## Action item:
Below are entries; print them exactly from the first line through the one containing "def RegSpec.inDim (off".

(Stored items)
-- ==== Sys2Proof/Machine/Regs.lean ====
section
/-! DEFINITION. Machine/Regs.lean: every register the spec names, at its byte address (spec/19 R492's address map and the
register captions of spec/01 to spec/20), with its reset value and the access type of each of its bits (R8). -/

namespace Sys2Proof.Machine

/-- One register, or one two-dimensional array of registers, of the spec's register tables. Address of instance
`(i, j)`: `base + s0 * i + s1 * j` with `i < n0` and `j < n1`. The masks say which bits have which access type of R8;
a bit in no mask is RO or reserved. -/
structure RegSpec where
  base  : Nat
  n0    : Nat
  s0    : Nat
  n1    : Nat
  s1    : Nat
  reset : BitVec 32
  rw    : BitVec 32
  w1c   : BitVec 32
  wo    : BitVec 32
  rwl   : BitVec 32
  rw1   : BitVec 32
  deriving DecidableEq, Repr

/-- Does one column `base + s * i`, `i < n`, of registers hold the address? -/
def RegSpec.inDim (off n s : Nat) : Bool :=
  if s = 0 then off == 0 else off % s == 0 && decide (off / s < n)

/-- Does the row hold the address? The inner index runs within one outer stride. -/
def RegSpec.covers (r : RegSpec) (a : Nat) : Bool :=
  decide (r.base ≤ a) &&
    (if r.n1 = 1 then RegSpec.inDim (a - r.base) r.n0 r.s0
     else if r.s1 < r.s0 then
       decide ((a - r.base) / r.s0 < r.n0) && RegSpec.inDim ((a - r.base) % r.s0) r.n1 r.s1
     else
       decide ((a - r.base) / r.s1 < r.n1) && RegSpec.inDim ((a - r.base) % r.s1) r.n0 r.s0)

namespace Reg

## Your solution:
-- ==== Sys2Proof/Machine/Regs.lean ====
section
/-! DEFINITION. Machine/Regs.lean: every register the spec names, at its byte address (spec/19 R492's address map and the
register captions of spec/01 to spec/20), with its reset value and the access type of each of its bits (R8). -/

namespace Sys2Proof.Machine

/-- One register, or one two-dimensional array of registers, of the spec's register tables. Address of instance
`(i, j)`: `base + s0 * i + s1 * j` with `i < n0` and `j < n1`. The masks say which bits have which access type of R8;
a bit in no mask is RO or reserved. -/
structure RegSpec where
  base  : Nat
  n0    : Nat
  s0    : Nat
  n1    : Nat
  s1    : Nat
  reset : BitVec 32
  rw    : BitVec 32
  w1c   : BitVec 32
  wo    : BitVec 32
  rwl   : BitVec 32
  rw1   : BitVec 32
  deriving DecidableEq, Repr

/-- Does one column `base + s * i`, `i < n`, of registers hold the address? -/
def RegSpec.inDim (off n s : Nat) : Bool :=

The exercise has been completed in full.